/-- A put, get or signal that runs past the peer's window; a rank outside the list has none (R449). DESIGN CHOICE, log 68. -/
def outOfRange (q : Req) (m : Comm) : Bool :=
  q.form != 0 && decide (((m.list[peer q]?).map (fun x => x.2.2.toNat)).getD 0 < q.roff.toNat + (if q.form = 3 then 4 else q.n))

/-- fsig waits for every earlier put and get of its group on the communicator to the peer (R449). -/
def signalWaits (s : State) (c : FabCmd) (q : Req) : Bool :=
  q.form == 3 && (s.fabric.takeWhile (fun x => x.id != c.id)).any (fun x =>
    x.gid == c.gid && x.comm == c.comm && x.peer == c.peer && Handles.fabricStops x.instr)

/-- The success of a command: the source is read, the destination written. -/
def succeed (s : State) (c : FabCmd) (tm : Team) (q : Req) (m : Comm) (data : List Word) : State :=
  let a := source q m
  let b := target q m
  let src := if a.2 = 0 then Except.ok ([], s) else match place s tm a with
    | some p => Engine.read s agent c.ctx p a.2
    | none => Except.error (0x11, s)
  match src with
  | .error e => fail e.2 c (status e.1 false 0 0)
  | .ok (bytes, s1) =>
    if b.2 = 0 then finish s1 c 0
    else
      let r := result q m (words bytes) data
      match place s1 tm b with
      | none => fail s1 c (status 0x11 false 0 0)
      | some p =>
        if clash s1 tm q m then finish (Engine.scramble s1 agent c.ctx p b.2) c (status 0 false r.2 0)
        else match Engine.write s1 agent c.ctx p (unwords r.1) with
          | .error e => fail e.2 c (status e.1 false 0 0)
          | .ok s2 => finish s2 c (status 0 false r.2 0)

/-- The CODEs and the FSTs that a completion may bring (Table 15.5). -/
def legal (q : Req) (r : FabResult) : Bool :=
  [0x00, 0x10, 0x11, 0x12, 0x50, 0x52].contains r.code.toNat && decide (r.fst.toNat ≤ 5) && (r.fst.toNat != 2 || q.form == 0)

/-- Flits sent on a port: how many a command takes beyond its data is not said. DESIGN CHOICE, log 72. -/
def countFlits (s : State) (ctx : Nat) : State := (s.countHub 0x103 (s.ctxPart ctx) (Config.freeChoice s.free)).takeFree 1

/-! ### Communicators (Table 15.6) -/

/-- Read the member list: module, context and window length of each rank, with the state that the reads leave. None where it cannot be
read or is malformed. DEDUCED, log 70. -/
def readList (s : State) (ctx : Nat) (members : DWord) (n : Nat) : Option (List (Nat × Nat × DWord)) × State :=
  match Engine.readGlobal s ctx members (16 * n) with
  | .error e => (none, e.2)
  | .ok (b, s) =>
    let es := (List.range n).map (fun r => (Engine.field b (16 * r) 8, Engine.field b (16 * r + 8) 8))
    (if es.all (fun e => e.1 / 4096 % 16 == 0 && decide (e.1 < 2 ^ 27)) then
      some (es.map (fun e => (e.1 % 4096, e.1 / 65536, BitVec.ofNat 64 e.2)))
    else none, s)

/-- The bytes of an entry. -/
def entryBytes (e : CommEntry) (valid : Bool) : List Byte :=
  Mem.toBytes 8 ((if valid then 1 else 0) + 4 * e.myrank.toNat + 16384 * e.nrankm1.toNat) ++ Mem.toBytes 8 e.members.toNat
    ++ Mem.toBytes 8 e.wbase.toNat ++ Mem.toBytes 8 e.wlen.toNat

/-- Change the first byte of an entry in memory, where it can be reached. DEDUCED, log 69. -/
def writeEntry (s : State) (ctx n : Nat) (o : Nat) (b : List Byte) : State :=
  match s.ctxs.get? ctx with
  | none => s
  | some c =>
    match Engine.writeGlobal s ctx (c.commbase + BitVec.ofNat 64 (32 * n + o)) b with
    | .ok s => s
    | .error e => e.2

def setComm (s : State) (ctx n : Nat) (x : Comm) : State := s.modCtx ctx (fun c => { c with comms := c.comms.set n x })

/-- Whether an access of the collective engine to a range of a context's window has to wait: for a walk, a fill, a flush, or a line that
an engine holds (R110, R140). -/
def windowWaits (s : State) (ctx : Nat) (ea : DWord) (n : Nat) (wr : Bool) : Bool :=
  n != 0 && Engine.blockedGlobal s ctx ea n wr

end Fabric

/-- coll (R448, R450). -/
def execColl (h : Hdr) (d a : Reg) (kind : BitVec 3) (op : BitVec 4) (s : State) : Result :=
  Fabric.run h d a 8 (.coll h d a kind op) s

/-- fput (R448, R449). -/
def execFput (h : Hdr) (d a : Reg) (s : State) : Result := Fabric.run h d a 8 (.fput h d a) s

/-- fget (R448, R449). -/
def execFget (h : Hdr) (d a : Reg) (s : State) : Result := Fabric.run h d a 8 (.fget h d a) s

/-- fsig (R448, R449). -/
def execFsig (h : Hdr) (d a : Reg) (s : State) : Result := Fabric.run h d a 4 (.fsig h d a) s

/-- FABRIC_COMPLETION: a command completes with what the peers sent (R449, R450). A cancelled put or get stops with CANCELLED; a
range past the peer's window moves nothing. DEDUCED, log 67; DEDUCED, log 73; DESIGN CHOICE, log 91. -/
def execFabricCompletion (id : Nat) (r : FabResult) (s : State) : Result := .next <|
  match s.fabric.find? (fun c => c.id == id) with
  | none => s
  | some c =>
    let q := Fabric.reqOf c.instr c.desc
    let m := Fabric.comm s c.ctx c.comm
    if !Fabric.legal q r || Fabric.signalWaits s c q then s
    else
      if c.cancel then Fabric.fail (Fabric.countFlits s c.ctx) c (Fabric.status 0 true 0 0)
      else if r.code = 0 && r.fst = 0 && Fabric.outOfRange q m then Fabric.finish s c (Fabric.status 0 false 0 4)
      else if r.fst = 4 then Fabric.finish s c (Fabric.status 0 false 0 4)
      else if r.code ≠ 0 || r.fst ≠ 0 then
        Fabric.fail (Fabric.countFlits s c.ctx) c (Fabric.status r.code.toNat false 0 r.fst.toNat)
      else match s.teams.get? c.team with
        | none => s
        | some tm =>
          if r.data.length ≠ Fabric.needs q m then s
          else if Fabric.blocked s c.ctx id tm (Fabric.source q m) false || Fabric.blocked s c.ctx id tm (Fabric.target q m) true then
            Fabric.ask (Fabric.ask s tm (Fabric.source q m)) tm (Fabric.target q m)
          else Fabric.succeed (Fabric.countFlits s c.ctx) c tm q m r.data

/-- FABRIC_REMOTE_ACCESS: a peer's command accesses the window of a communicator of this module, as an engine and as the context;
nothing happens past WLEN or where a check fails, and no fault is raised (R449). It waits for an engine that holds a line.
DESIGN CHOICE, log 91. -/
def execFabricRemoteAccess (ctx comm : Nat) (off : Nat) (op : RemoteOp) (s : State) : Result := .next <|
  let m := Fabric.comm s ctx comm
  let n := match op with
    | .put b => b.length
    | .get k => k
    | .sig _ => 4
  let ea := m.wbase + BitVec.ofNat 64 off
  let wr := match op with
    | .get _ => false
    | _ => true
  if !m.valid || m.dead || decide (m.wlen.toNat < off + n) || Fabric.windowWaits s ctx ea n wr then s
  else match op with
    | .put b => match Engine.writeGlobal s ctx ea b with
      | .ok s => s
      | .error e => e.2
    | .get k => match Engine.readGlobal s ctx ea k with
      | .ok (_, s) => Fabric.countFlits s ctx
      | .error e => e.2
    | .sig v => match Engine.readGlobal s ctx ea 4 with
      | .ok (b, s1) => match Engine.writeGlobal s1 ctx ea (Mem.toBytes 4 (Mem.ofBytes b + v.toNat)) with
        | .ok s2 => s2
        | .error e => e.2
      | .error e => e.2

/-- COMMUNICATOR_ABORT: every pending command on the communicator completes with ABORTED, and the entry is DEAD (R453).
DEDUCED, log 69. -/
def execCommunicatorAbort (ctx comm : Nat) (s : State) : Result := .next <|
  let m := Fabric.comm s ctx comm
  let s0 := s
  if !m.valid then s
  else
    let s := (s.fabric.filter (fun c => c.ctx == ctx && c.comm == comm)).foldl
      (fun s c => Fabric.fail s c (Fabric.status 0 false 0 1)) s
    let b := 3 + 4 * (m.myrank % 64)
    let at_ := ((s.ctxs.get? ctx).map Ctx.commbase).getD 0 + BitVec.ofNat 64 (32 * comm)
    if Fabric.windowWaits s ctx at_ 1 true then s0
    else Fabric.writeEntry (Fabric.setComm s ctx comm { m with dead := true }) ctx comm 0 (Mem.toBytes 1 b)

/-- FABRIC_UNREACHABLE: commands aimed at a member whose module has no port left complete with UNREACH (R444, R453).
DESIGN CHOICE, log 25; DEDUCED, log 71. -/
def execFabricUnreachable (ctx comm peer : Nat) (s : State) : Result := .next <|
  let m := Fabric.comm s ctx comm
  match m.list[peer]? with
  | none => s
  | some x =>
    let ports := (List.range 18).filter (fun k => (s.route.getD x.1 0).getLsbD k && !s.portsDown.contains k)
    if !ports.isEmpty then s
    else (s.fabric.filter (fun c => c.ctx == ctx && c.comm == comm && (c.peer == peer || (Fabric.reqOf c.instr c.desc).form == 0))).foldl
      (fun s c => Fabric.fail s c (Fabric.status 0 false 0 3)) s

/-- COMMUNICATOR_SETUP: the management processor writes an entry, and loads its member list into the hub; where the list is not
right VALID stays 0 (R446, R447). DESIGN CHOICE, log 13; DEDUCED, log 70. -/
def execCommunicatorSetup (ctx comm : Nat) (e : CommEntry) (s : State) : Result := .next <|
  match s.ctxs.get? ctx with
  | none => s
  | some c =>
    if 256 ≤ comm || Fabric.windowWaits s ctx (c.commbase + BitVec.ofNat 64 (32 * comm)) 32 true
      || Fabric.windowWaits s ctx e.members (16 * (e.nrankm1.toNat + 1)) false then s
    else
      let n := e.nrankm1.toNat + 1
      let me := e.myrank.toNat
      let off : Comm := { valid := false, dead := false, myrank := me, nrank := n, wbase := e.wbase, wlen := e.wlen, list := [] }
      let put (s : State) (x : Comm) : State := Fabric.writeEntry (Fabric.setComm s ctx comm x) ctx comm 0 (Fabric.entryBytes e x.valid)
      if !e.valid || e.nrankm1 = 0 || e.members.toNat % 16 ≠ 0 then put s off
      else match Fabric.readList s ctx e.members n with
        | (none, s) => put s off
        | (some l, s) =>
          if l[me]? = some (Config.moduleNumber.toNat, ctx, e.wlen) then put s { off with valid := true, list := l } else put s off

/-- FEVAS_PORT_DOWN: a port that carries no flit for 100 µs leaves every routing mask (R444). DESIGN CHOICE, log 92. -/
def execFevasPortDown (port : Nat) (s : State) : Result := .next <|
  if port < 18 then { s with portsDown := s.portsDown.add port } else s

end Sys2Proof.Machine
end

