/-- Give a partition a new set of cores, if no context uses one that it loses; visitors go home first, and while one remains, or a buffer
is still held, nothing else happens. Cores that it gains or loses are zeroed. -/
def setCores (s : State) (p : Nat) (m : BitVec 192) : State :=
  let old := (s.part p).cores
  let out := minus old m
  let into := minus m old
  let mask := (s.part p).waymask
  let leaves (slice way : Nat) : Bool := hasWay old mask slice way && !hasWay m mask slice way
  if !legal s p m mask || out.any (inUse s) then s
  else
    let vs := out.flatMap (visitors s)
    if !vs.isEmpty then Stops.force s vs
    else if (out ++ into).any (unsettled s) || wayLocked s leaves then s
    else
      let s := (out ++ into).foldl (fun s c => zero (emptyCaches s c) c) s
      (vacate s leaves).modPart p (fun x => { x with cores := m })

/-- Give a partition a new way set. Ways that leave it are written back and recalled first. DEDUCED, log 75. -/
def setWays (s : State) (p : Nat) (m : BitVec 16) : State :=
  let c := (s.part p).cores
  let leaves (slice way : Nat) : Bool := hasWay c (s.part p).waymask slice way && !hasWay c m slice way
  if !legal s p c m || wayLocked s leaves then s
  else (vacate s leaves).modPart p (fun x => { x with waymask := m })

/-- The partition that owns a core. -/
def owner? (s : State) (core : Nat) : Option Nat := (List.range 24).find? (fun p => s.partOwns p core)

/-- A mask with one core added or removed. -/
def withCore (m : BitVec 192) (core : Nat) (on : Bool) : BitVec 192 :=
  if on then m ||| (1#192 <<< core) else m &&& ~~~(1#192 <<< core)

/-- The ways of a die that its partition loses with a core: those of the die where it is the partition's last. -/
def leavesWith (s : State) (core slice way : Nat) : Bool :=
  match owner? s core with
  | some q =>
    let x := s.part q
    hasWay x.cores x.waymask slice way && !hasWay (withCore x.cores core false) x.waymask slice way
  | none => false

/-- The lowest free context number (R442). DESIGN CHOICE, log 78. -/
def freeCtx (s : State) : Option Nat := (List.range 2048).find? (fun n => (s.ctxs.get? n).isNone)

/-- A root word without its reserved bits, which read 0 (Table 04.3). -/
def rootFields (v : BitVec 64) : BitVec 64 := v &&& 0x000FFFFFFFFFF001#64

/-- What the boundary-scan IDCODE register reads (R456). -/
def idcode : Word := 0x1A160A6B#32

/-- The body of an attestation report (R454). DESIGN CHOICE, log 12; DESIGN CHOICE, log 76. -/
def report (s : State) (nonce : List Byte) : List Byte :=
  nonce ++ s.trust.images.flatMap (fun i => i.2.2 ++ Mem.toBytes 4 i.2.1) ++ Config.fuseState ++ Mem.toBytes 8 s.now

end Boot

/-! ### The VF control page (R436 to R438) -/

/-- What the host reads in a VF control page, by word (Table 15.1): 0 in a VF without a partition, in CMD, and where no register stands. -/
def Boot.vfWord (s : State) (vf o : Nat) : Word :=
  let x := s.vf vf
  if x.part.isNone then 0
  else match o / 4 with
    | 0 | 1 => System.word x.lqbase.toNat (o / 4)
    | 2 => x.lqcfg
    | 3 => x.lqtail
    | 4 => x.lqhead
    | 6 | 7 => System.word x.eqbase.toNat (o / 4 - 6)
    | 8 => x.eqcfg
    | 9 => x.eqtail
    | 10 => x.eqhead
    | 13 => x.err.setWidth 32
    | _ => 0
***
[What to work on]: Only the number is wanted here. Please work out how many lines of the records contain "context".

[Answer for the task]: 5